Il choisit d'ailleurs de nous montrer - ou de démonter - les mécanismes de la fiction quand par exemple, Leslie décrit la manière de faire apparaître un flic imaginaire. Ou encore en faisant revenir le fantôme du Rouquin. Qui croira à l'existence d'un fantôme au théâtre… sauf si d'un commun accord nous acceptons d'être au théâtre.
de la tragédie shakespearienne
Koltès est sans doute l'auteur français du XXème siècle qui a le plus tiré parti de l'écriture
shakespearienne. Il pourrait être un petit-fils de William de par la syntaxe, la longueur des phrases,
le lyrisme - qui, selon moi, a toujours été une grande qualité - et cette manière si subtile d'écrire le
particulier avec le monde en perspective.
Nous pouvons rire de l'insolence d'un fantôme et être bouleversés par les errances de son frère,
un jeune acteur, mais il y a toujours, de manière sous-jacente, les forces de questions politiques
ou philosophiques.
Je sais que l'auteur s'en est défendu.
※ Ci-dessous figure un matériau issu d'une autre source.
theorem State.setFree_only (s : State) (x : Nat) : s.changesOnly [.freeCount] (s.setFree x) := by
  intro b hb; cases b <;> first | rfl | exact absurd (by simp) hb

theorem State.setPort_only (s : State) (p : PortNo) (x : Port) : s.changesOnly [.ports] (s.setPort p x) :=
  s.setPorts_only _

theorem State.setLine_only (s : State) (l : Bank) (x : Line) : s.changesOnly [.lines] (s.setLine l x) :=
  s.setLines_only _

theorem State.setCar_only (s : State) (b : Bank) (c : CarNo) (x : Car) : s.changesOnly [.disp] (s.setCar b c x) :=
  s.setDisp_only _

theorem State.post_only (s : State) (k : ReportClass) (x : ReportBody) : s.changesOnly [.host] (s.post k x) :=
  s.setHost_only _

theorem State.choose_only (s : State) : s.changesOnly [.host] s.choose := s.setHost_only _

/-! ### The dispatch operations, less the close: tables, ports and reports -/

/-- What an event of the Dispatch Engine reaches before its close. -/
def eventBlocks : List Block := [.disp, .ports, .host]

theorem State.resync_only (s : State) (b : Bank) (c : CarNo) (ks : List Key) : s.changesOnly [.disp] (s.resync b c ks) :=
  s.setDisp_only _

theorem State.resyncKeep_only (s : State) (b : Bank) (c : CarNo) : s.changesOnly [.disp] (s.resyncKeep b c) :=
  s.setDisp_only _

theorem State.formEnabled_only (s : State) (b : Bank) (c : CarNo) : s.changesOnly [.disp] (s.formEnabled b c) := by
  unfold State.formEnabled
  exact .ite (s.setCar_only _ _ _) (.step (State.resync_only _ _ _ _) (s.setCar_only _ _ _))

theorem State.formBank_only (s : State) (b : Bank) : s.changesOnly [.disp] (s.formBank b) :=
  .foldl (fun _ _ h => .ite (.step (State.formEnabled_only _ _ _) h) h) (.refl _ _)

theorem State.dropFirstLegTicket_only (s : State) (k : Booking) : s.changesOnly [.disp] (s.dropFirstLegTicket k) := by
  unfold State.dropFirstLegTicket
  exact .ite (s.setDisp_only _) (.refl _ _)

theorem State.clearFirstLeg_only (s : State) (k : Booking) : s.changesOnly [.disp] (s.clearFirstLeg k) := by
  unfold State.clearFirstLeg
  exact .ite (s.setDisp_only _) (.refl _ _)

theorem State.removeBooking_only (s : State) (i : Nat) : s.changesOnly [.disp] (s.removeBooking i) := s.setDisp_only _

theorem State.setBookings_only (s : State) (x : List Booking) : s.changesOnly [.disp] (s.setBookings x) :=
  s.setDisp_only _

theorem State.setTickets_only (s : State) (x : List Ticket) : s.changesOnly [.disp] (s.setTickets x) := s.setDisp_only _

theorem State.setMode_only (s : State) (b : Bank) (x : BankMode) : s.changesOnly [.disp] (s.setMode b x) :=
  s.setDisp_only _

theorem State.announceLeft_only (s : State) (p : PortNo) (i : Nat) : s.changesOnly [.ports] (s.announceLeft p i) :=
  s.setPorts_only _

theorem State.announceMoved_only (s : State) (p : PortNo) (i : Nat) (b : Bank) (c : CarNo) :
    s.changesOnly [.ports] (s.announceMoved p i b c) := s.setPorts_only _
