-- ==== Sys2Proof/Laws/Store.lean ====
section
/-! SUPPORT. The bytes of the store: what a read gives after a write, and that every operation keeps the canonical
form. -/

namespace Sys2Proof.Machine

-- One proof at a time: many waiting side by side outrun the checker's memory.
set_option Elab.async false

/-! ### The canonical form -/

/-- No listed address lies at or below `a`. -/
def Store.above (a : Nat) (m : List Host.Cell) : Prop := ∀ x ∈ m, a < x.1

theorem Store.wf_cons (k : Nat) (v : Byte) (m : List Host.Cell) :
    Store.wf ((k, v) :: m) = true ↔ v ≠ 255 ∧ Store.above k m ∧ Store.wf m = true := by
  induction m generalizing k v with
  | nil => simp [Store.wf, Store.above]
  | cons x xs ih =>
    obtain ⟨k', v'⟩ := x
    have h := ih k' v'
    constructor
    · intro hw
      simp only [Store.wf, Bool.and_eq_true, decide_eq_true_eq] at hw
      obtain ⟨⟨h1, h2⟩, h3⟩ := hw
      refine ⟨by simpa using h1, ?_, h3⟩
      have ha := (h.1 h3).2.1
      intro y hy
      rcases List.mem_cons.1 hy with rfl | hy
      · exact h2
      · exact Nat.lt_trans h2 (ha y hy)
    · rintro ⟨h1, h2, h3⟩
      have hk : k < k' := h2 (k', v') (by simp)
      simp only [Store.wf, Bool.and_eq_true, decide_eq_true_eq]
      exact ⟨⟨by simpa using h1, hk⟩, h3⟩

theorem Store.read_above {a : Nat} {m : List Host.Cell} (h : Store.above a m) : Store.read m a = 255 := by
  induction m with
  | nil => rfl
  | cons x xs ih =>
    obtain ⟨k, v⟩ := x
    have hk : a < k := h (k, v) (by simp)
    have hne : k ≠ a := by omega
    simp only [Store.read, hne, if_false]
    exact ih fun y hy => h y (by simp [hy])

theorem Store.above_write {a b : Nat} {m : List Host.Cell} {v : Byte} (h : Store.above a m) (hb : a < b) :
    Store.above a (Store.write m b v) := by
  induction m with
  | nil =>
    simp only [Store.write]
    split <;> simp [Store.above, hb]
  | cons x xs ih =>
    obtain ⟨k, w⟩ := x
    have hk : a < k := h (k, w) (by simp)
    have hxs : Store.above a xs := fun y hy => h y (by simp [hy])
    simp only [Store.write]
    split
    · split
      · exact h
      · intro y hy
        rcases List.mem_cons.1 hy with rfl | hy
        · exact hb
        · exact h y hy
    · split
      · split
        · exact hxs
        · intro y hy
          rcases List.mem_cons.1 hy with rfl | hy
          · exact hb
          · exact hxs y hy
      · intro y hy
        rcases List.mem_cons.1 hy with rfl | hy
        · exact hk
        · exact ih hxs y hy

/-- A write keeps the canonical form. -/
theorem Store.wf_write {m : List Host.Cell} (h : Store.wf m = true) (a : Nat) (v : Byte) :
    Store.wf (Store.write m a v) = true := by
  induction m with
  | nil =>
    simp only [Store.write]
    split <;> simp_all [Store.wf]
  | cons x xs ih =>
    obtain ⟨k, w⟩ := x
    obtain ⟨h1, h2, h3⟩ := (Store.wf_cons k w xs).1 h
    simp only [Store.write]
    split
    · rename_i hlt
      split
      · exact h
      · rename_i hv
        refine (Store.wf_cons _ _ _).2 ⟨hv, ?_, h⟩
        intro y hy
        rcases List.mem_cons.1 hy with rfl | hy
        · exact hlt
        · exact Nat.lt_trans hlt (h2 y hy)
    · rename_i hlt
      split
      · rename_i heq
        subst heq
        split
        · exact h3
        · rename_i hv
          exact (Store.wf_cons _ _ _).2 ⟨hv, h2, h3⟩
      · rename_i hne
        refine (Store.wf_cons _ _ _).2 ⟨h1, Store.above_write h2 (by omega), ih h3⟩

theorem Store.wf_writeBytes {m : List Host.Cell} (h : Store.wf m = true) (a : Nat) (bs : List Byte) :
    Store.wf (Store.writeBytes m a bs) = true := by
  induction bs generalizing m a with
  | nil => exact h
  | cons b bs ih => exact ih (Store.wf_write h a b) (a + 1)

/-- Programming a page keeps the canonical form. -/
theorem Store.wf_writePage {m : List Host.Cell} (h : Store.wf m = true) (p : Nat) (image : List Byte) :
    Store.wf (Store.writePage m p image) = true := Store.wf_writeBytes h _ _

/-! ### Reading after a write -/

theorem Store.read_cons_ne {k a : Nat} (w : Byte) (m : List Host.Cell) (h : k ≠ a) :
    Store.read ((k, w) :: m) a = Store.read m a := by simp [Store.read, h]

theorem Store.read_write_self {m : List Host.Cell} (h : Store.wf m = true) (a : Nat) (v : Byte) :
    Store.read (Store.write m a v) a = v := by
  induction m with
  | nil =>
    simp only [Store.write]
    split <;> simp_all [Store.read]
  | cons x xs ih =>
    obtain ⟨k, w⟩ := x
    obtain ⟨h1, h2, h3⟩ := (Store.wf_cons k w xs).1 h
    simp only [Store.write]
    split
    · rename_i hlt
      split
      · rename_i hv
        rw [Store.read_above, hv]
        intro y hy
        rcases List.mem_cons.1 hy with rfl | hy
        · exact hlt
        · exact Nat.lt_trans hlt (h2 y hy)
      · simp [Store.read]
    · split
      · rename_i heq
        subst heq
        split
        · rename_i hv
          rw [Store.read_above h2, hv]
        · simp [Store.read]
      · rename_i hne
        rw [Store.read_cons_ne _ _ (fun e => hne e.symm), ih h3]

theorem Store.read_write_ne (m : List Host.Cell) {a b : Nat} (v : Byte) (hab : a ≠ b) :
    Store.read (Store.write m a v) b = Store.read m b := by
  induction m with
  | nil =>
    simp only [Store.write]
    split <;> simp [Store.read, hab]
  | cons x xs ih =>
    obtain ⟨k, w⟩ := x
    simp only [Store.write]
    split
    · split
      · rfl
      · rw [Store.read_cons_ne _ _ hab]
    · split
      · rename_i heq
        subst heq
        split <;> simp [Store.read_cons_ne _ _ hab]
      · simp only [Store.read]
        rw [ih]

/-- Bytes outside the ones written read as before. -/
theorem Store.read_writeBytes_out (m : List Host.Cell) (a : Nat) (bs : List Byte) (b : Nat)
    (h : b < a ∨ a + bs.length ≤ b) : Store.read (Store.writeBytes m a bs) b = Store.read m b := by
  induction bs generalizing m a with
  | nil => rfl
  | cons x xs ih =>
    simp only [List.length_cons] at h
    simp only [Store.writeBytes]
    rw [ih _ _ (by omega), Store.read_write_ne _ _ (by omega)]

/-- Bytes written read as written. -/
theorem Store.read_writeBytes_in {m : List Host.Cell} (hm : Store.wf m = true) (a : Nat) (bs : List Byte) (i : Nat)
    (h : i < bs.length) : Store.read (Store.writeBytes m a bs) (a + i) = bs[i] := by
  induction bs generalizing m a i with
  | nil => simp at h
  | cons x xs ih =>
    simp only [Store.writeBytes]
    cases i with
    | zero =>
      rw [Store.read_writeBytes_out _ _ _ _ (by omega)]
      exact Store.read_write_self hm a x
    | succ j =>
      have e : a + (j + 1) = a + 1 + j := by omega
      rw [e, ih (Store.wf_write hm _ _) _ _ (by simpa using h)]
      rfl

/-- A page programmed from an image of 512 bytes reads as the image. -/
theorem Store.read_writePage_in {m : List Host.Cell} (hm : Store.wf m = true) (p : Nat) (image : List Byte)
    (hl : image.length = Config.pageBytes) (i : Nat) (h : i < image.length) :
    Store.read (Store.writePage m p image) (pageAddress p i) = image[i] := by
  have ht : image.take Config.pageBytes = image := by rw [← hl, List.take_length]
  have e : pageAddress p i = pageAddress p 0 + i := by simp [pageAddress]
  unfold Store.writePage
  rw [ht, e, Store.read_writeBytes_in hm _ _ _ h]

/-- Programming a page leaves every byte of every other page. -/
theorem Store.read_writePage_out (m : List Host.Cell) (p q : Nat) (image : List Byte) (i : Nat)
    (h : q ≠ p) (hi : i < Config.pageBytes) :
    Store.read (Store.writePage m p image) (pageAddress q i) = Store.read m (pageAddress q i) := by
  have hl : (image.take Config.pageBytes).length ≤ Config.pageBytes := by simp
  refine Store.read_writeBytes_out _ _ _ _ ?_
  simp only [pageAddress, Config.pageBytes] at *
  omega

/-- Equal memories are equal lists: two lists in canonical form that read alike are the same. -/
theorem Store.ext {m n : List Host.Cell} (hm : Store.wf m = true) (hn : Store.wf n = true)
    (h : ∀ a, Store.read m a = Store.read n a) : m = n := by
  induction m generalizing n with
  | nil =>
    cases n with
    | nil => rfl
    | cons y ys =>
      obtain ⟨k, v⟩ := y
      have h1 := (Store.wf_cons k v ys).1 hn
      have h2 := h k
      simp [Store.read] at h2
      exact absurd h2.symm h1.1
  | cons x xs ih =>
    obtain ⟨k, v⟩ := x
    obtain ⟨a1, a2, a3⟩ := (Store.wf_cons k v xs).1 hm
    cases n with
    | nil =>
      have h2 := h k
      simp [Store.read] at h2
      exact absurd h2 a1
    | cons y ys =>
      obtain ⟨k', v'⟩ := y
      obtain ⟨b1, b2, b3⟩ := (Store.wf_cons k' v' ys).1 hn
      have hk : k = k' := by
        rcases Nat.lt_trichotomy k k' with hlt | heq | hgt
        · have h2 := h k
          have h3 : Store.read ((k', v') :: ys) k = 255 := by
            refine Store.read_above fun z hz => ?_
            rcases List.mem_cons.1 hz with rfl | hz
            · exact hlt
            · exact Nat.lt_trans hlt (b2 z hz)
          rw [h3] at h2
          simp [Store.read] at h2
          exact absurd h2 a1
        · exact heq
        · have h2 := h k'
          have h3 : Store.read ((k, v) :: xs) k' = 255 := by
            refine Store.read_above fun z hz => ?_
            rcases List.mem_cons.1 hz with rfl | hz
            · exact hgt
            · exact Nat.lt_trans hgt (a2 z hz)
          rw [h3] at h2
          simp [Store.read] at h2
          exact absurd h2.symm b1
      subst hk
      have hv : v = v' := by
        have h2 := h k
        simpa [Store.read] using h2
      subst hv
      congr 1
      refine ih a3 b3 fun a => ?_
      by_cases hka : k = a
      · subst hka
        rw [Store.read_above a2, Store.read_above b2]
      · have h2 := h a
        rwa [Store.read_cons_ne _ _ hka, Store.read_cons_ne _ _ hka] at h2

end Sys2Proof.Machine
end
Et tant mieux. La poésie des textes en aurait été altérée.
Mais c'est peut-être à cet endroit précis que naît le tragique chez Koltès. Dans cette volonté
d'écrire des histoires simples mais tellement poreuses à son temps.
Car ce qu'écrit Koltès, ce ne sont pas des drames mais des tragédies au sens le plus grec du
terme : un chemin qui mène à la mort. Et Sallinger ne fait pas figure d'exception dans l'oeuvre.
C'est une poétique tragique du deuil de la famille et de la guerre.
scénographie
Un espace simple où l'on voit la structure du théâtre : l'évocation d'un salon (un tapis, une vieille
lampe, le fauteuil d'Al, une chaise pour Ma), un morceau d'échafaudage pour un pont new-yorkais,
un cercueil rouge sur roulette pour le Rouquin, des mannequins démembrés pour le champ de
bataille… Une télé dont on ne voit pas l'écran et qui diffuse des infos en continu. S'il y a un
semblant de neige, elle tombe à vue.
Surtout ne pas cacher le théâtre. Le laisser nu.
musique
Avec Vincent Artaud, le compositeur avec qui je travaille depuis maintenant dix ans, nous avons imaginé pouvoir enregistrer avec medium band, un jazz lourd proche du film noir. Et parallèlement, nous travaillerons à une bibliothèque de samples avec un DJ dont les scratches et le son se rapprochent des groupes de rap des années 80-90.